Both governments must act decisively. The UK Government needs to reverse damaging immigration changes, exempt social care from National Insurance hikes, and deliver Barnett consequentials that prioritise care. The Scottish Government needs to commit to COSLA’s £750m ask, deliver multi-year funding agreements, and accelerate reform that values workforce and community-led care models.
This is not about party politics – it is about people. Every delay deepens the crisis. Every cut costs lives.
Social care is not a drain on resources; it is an investment in humanity. It is the infrastructure of compassion that sustains our communities. As we await the Budget, let us demand a budget that cares; a budget that restores dignity, strengthens the workforce, and ensures that no one in Scotland is left without the support they need.
I appeal to our political leaders to stop the rhetoric and start the rescue.
To the public I say, raise your voice for those who cannot.

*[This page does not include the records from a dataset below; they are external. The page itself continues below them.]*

/-- EGINS's effect until its key is entered and its appends are sent (R319). -/
def hInsert (n : Nat) (h : Heap) (turn : Bool) (r : Nat) : HM InsOut := do
  let next ← hNext h
  let ar := fld r 2 1
  let kids := ([fld r 4 4, fld r 8 4, fld r 12 4]).take ar
  if kids.any fun c => c == 0 || decide (next ≤ c) then return .fail 2
  let key ← hKey h (fld r 0 2) ar (fld r 4 4) (fld r 8 4) (fld r 12 4) next
  match ← hHeld h key with
  | (some (_, q), _) => return .found (← hRoot h q.cls)
  | (none, place) =>
    let roots := (([key.c0, key.c1, key.c2]).take ar).dedup
    if !turn then return .wait
    if next = 2 ^ fld h.hdr 44 1 then return .fail 3
    if fld h.hdr 40 4 < h.poolNext + roots.length then return .fail 4
    hPut h (h.header + 64) 4 (next + 1)
    hPut h (h.nodeAt next) 16 (key.node 1)
    hSetCls h next 0 32 (next + 2 ^ 64)
    hEnter h place key
    modify fun s => s.mapHeap n fun h => { h with poolNext := h.poolNext + roots.length }
    hSendAppends n next h.poolNext roots
    return .made next

/-- Do messages remain that count toward the EGINS of a node? -/
def Heap.inserting (h : Heap) (node : Nat) : Bool := h.msgs.any (·.tag == .ins node)

/-- EGINS (R319): once its key is entered it waits until no message tagged with it remains. -/
def execEgins (d : XReg) (a : AReg) (s : State) : Out :=
  let p := s.c.getA a
  if unaligned p 16 ∨ (isLs p ∧ s.c.lsBad p 16) then .next (s.misaligned p)
  else .next <| s.heapOp d fun n h =>
    let finish (c : Nat) (s : State) : State := (s.anchorServe n).done fun k => k.setX d (.ofNat 64 c)
    match s.c.wait.bind fun w => if w.arg = 0 then none else some w.arg with
    | some node => if h.inserting node then s.stall true else finish node s
    | none =>
      match s.readMemNum s.self s.c.asid .clu p 16 with
      | .error e => s.memFail e p false
      | .ok (r, s) =>
        if termBad r then s.heapFail d 5
        else s.heapStep n d (hInsert n h (s.anchorTurn h) r) fun o s =>
          match o with
          | .found c => finish c s
          | .made c =>
            let s := s.anchorServe n
            if (s.heaps[n]?.any fun h => h.inserting c) then (s.stall true).mapWait fun w => { w with arg := c } else finish c s
          | .fail r => (s.anchorServe n).heapFail d r
          | .wait => s.anchorWait n

/-- An id operand is 0 or not below nextid. -/
def idBad (w : Word) (next : Nat) : Bool := w == 0 || decide (next ≤ w.toNat)

/-- EGMRG's effect (R320): the sequence, or none while the anchor makes it wait. -/
def hMerge (n : Nat) (h : Heap) (turn : Bool) (x y : Word) : HM (Except Nat (Option Nat)) := do
  let next ← hNext h
  if idBad x next || idBad y next then return .error 2
  if !turn then return .ok none
  let seq ← hGet h (h.header + 72) 8
  hPut h (h.header + 72) 8 (seq + 1)
  hSend n (.union x.toNat y.toNat 1 (seq + 1)) (.merge (seq + 1))
  return .ok (some (seq + 1))

/-- EGMRG (R320). -/
def execEgmrg (d a b : XReg) (s : State) : Out :=
  .next <| s.heapOp d fun n h => s.heapStep n d (hMerge n h (s.anchorTurn h) (s.c.getX a) (s.c.getX b)) fun o s =>
    match o with
    | .error r => (s.anchorServe n).heapFail d r
    | .ok none => s.anchorWait n
    | .ok (some q) => (s.anchorServe n).done fun c => c.setX d (.ofNat 64 q)

/-- The root of an id operand, or reason 2. -/
def hRootOf (h : Heap) (x : Word) : HM (Except Nat Nat) := do
  let next ← hNext h
  if idBad x next then return .error 2
  return .ok (← hRoot h x.toNat)

/-- EGFIND (R321). -/
def execEgfind (d a : XReg) (s : State) : Out :=
  .next <| s.heapOp d fun n h => s.heapStep n d (hRootOf h (s.c.getX a)) fun o s =>
    match o with
    | .error r => s.heapFail d r
    | .ok c => s.done fun k => k.setX d (.ofNat 64 c)

/-- Two id operands have one root. -/
def hSame (h : Heap) (x y : Word) : HM Bool := do
  match ← hRootOf h x with
  | .error _ => return false
  | .ok rx =>
    match ← hRootOf h y with
    | .error _ => return false
    | .ok ry => return rx == ry
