-- ==== Sys2Proof/Certificates/Slice0/Obligations.lean ====
section
/-! DEFINITION. The statements for the provers. Each names the rules of spec/ it rests on. "Completes" means: exec answers the next state in
which the selected context holds the instruction's results and has gone on to the address after it (State.done), and nothing else of the
device differs from what is said. -/

namespace Sys2Proof.Says

open Sys2Proof Sys2Proof.Machine

/-- The instruction completes with one x- or a-register written. -/
def sets (s : State) (d : Reg) (v : Word) : Out := .next (s.done fun c => c.setReg d v)

/-- The instruction completes with one x-register written. -/
def setsX (s : State) (d : XReg) (v : Word) : Out := .next (s.done fun c => c.setX d v)

/-- The instruction completes with one predicate written. -/
def setsP (s : State) (d : PReg) (v : Bool) : Out := .next (s.done fun c => c.setP d v)

/-- A floating result: the flags accumulate, and with none of them trapped the result is written, zero-extended (R39, R53). -/
def floats (s : State) (d : XReg) (r : FR) : Out := .next ((s.mapC fun c => c.orFlags r.fl).done fun c => c.setX d (.ofNat 64 r.bits))

/-- None of the flags is trapped (R53). -/
def untrapped (s : State) (fl : Fl) : Prop := fl &&& teOf s.c.cr.fctl = 0

/-- An instruction that completes: the next state it answers. -/
def completes (o : Out) (p : State → Prop) : Prop := ∃ t, o = .next t ∧ p t

/-- Nothing but the selected context differs. -/
def onlyCtx (s t : State) : Prop := t = { s with c := t.c }

/-- The state t after an exception that freezes the core of the selected context at its instruction, where s is the state before it: the record holds the
code, the info, the address and the instruction's own address, the pc stays, no register is written, the instruction's count is off its slot, and the
packet, with the frame's number in its core, is at the umpire. With no gang member on the core and no huddle of the cluster nothing else differs but the
waits of GFUSEs that the freeze fails, in the streams or parked (R344, R366, R372). -/
def frozen (s t : State) (code info : Nat) (addr : Word) : Prop :=
  let f0 : Word := .ofNat 64 (code + 2 ^ 32 * info)
  let d := dieOf (cluOf s.myCore)
  let k := t.core s.myCore
  k.frozen = true ∧ k.fcode = code ∧ k.fframe = s.self ∧ k.byGang = false
    ∧ t.c.cr = { s.c.cr with fault0 := f0, fault1 := addr, fault2 := 0, fault3 := s.c.pc }
    ∧ t.c.pc = s.c.pc ∧ t.c.x = s.c.x ∧ t.c.a = s.c.a ∧ t.c.k = s.c.k ∧ t.c.v = s.c.v ∧ t.c.st = s.c.st ∧ t.c.wait = none ∧ t.mem = s.mem
    ∧ (t.die d).umpire = (s.die d).umpire ++ [{ code := code, fault := [f0, addr, 0, s.c.pc], core := s.myCore, frame := s.self % 11 }]
    ∧ ((∀ g ∈ framesOf s.myCore, (s.ctx g).st.gang = 0) → (s.clu s.myClu).huddles = [] →
        t.c = { s.c with cr := t.c.cr, wait := none, latch := none, go := false, sb := t.c.sb, parks := t.c.parks }
          ∧ (s.c.latch = none → t.c.sb = s.c.sb) ∧ (∀ i, s.c.latch = some i → t.c.sb = s.c.sb.set i (s.c.sb[i] - 1))
          ∧ (s.fuses s.self = [] → t.c.parks = s.c.parks)
          ∧ (∀ g, g ≠ s.self → t.ctx g = { s.ctx g with wait := (t.ctx g).wait, parks := (t.ctx g).parks } ∧ (s.fuses g = [] → t.ctx g = s.ctx g))
          ∧ t = { s with c := t.c, frames := t.frames, cores := t.cores, dies := t.dies, clus := t.clus }
          ∧ ∀ n, n ≠ s.myCore → t.core n = s.core n)

/-- The floating-point fault of an instruction whose raised flags, or some of them, are trapped: the flags accumulate, the info is the flags raised, and the
instruction writes no register (R53). -/
def traps (o : Out) (s : State) (fl : Fl) : Prop := completes o fun t => frozen (s.mapC fun c => c.orFlags fl) t 0x24 fl.toNat 0

/-- A floating instruction completes with its result where none of its flags is trapped, and takes the floating-point fault where one is. -/
def floatsOrTraps (o : Out) (s : State) (d : XReg) (r : FR) : Prop := (untrapped s r.fl → o = floats s d r) ∧ (¬untrapped s r.fl → traps o s r.fl)

end Sys2Proof.Says

open Sys2Proof Sys2Proof.Machine Sys2Proof.Says
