-- ==== Sys2Proof/Laws/State.lean ====
section
/-! SUPPORT. Every field after every named update of a state and of a context, so that a proof unfolds no update. -/

namespace Sys2Proof.Machine

open Sys2Proof


/-! State.setCore. -/

@[simp] theorem State.setCore_c (s : State) (n : Nat) (v : CoreSt) : (s.setCore n v).c = s.c := rfl
@[simp] theorem State.setCore_self (s : State) (n : Nat) (v : CoreSt) : (s.setCore n v).self = s.self := rfl
@[simp] theorem State.setCore_frames (s : State) (n : Nat) (v : CoreSt) : (s.setCore n v).frames = s.frames := rfl
@[simp] theorem State.setCore_cores (s : State) (n : Nat) (v : CoreSt) : (s.setCore n v).cores = tset s.cores n v := rfl
@[simp] theorem State.setCore_clus (s : State) (n : Nat) (v : CoreSt) : (s.setCore n v).clus = s.clus := rfl
@[simp] theorem State.setCore_dies (s : State) (n : Nat) (v : CoreSt) : (s.setCore n v).dies = s.dies := rfl
@[simp] theorem State.setCore_dev (s : State) (n : Nat) (v : CoreSt) : (s.setCore n v).dev = s.dev := rfl
@[simp] theorem State.setCore_mem (s : State) (n : Nat) (v : CoreSt) : (s.setCore n v).mem = s.mem := rfl
@[simp] theorem State.setCore_poison (s : State) (n : Nat) (v : CoreSt) : (s.setCore n v).poison = s.poison := rfl
@[simp] theorem State.setCore_homes (s : State) (n : Nat) (v : CoreSt) : (s.setCore n v).homes = s.homes := rfl
@[simp] theorem State.setCore_l1 (s : State) (n : Nat) (v : CoreSt) : (s.setCore n v).l1 = s.l1 := rfl
@[simp] theorem State.setCore_l2 (s : State) (n : Nat) (v : CoreSt) : (s.setCore n v).l2 = s.l2 := rfl
@[simp] theorem State.setCore_tlb (s : State) (n : Nat) (v : CoreSt) : (s.setCore n v).tlb = s.tlb := rfl
@[simp] theorem State.setCore_launches (s : State) (n : Nat) (v : CoreSt) : (s.setCore n v).launches = s.launches := rfl
@[simp] theorem State.setCore_teams (s : State) (n : Nat) (v : CoreSt) : (s.setCore n v).teams = s.teams := rfl
@[simp] theorem State.setCore_bars (s : State) (n : Nat) (v : CoreSt) : (s.setCore n v).bars = s.bars := rfl
@[simp] theorem State.setCore_dqs (s : State) (n : Nat) (v : CoreSt) : (s.setCore n v).dqs = s.dqs := rfl
@[simp] theorem State.setCore_rings (s : State) (n : Nat) (v : CoreSt) : (s.setCore n v).rings = s.rings := rfl
@[simp] theorem State.setCore_futs (s : State) (n : Nat) (v : CoreSt) : (s.setCore n v).futs = s.futs := rfl
@[simp] theorem State.setCore_books (s : State) (n : Nat) (v : CoreSt) : (s.setCore n v).books = s.books := rfl
@[simp] theorem State.setCore_heaps (s : State) (n : Nat) (v : CoreSt) : (s.setCore n v).heaps = s.heaps := rfl
@[simp] theorem State.setCore_dugouts (s : State) (n : Nat) (v : CoreSt) : (s.setCore n v).dugouts = s.dugouts := rfl
@[simp] theorem State.setCore_out (s : State) (n : Nat) (v : CoreSt) : (s.setCore n v).out = s.out := rfl
@[simp] theorem State.setCore_time (s : State) (n : Nat) (v : CoreSt) : (s.setCore n v).time = s.time := rfl
@[simp] theorem State.setCore_nextId (s : State) (n : Nat) (v : CoreSt) : (s.setCore n v).nextId = s.nextId := rfl
@[simp] theorem State.setCore_agenda (s : State) (n : Nat) (v : CoreSt) : (s.setCore n v).agenda = s.agenda := rfl
@[simp] theorem State.setCore_fresh (s : State) (n : Nat) (v : CoreSt) : (s.setCore n v).fresh = s.fresh := rfl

Social care is the foundation of a fair Scotland. If we fail to act now, we will not just lose services but inevitably we will lose lives, communities, and trust in the very idea of care. “Social care is not a cost – it is the currency of compassion.”
We cannot afford another winter of reactive measures. We cannot afford to lose more care homes, more workers, more trust. The UK Budget must deliver for social care. The Scottish Government must match ambition with action.
This is not just about funding. It is about the kind of country we want to be. One that values its elders, supports its carers, and builds communities of care rooted in dignity, belonging, and hope.
This Saturday, before the Budget, let us make one message clear: Scotland demands a budget that cares. Nothing less will do.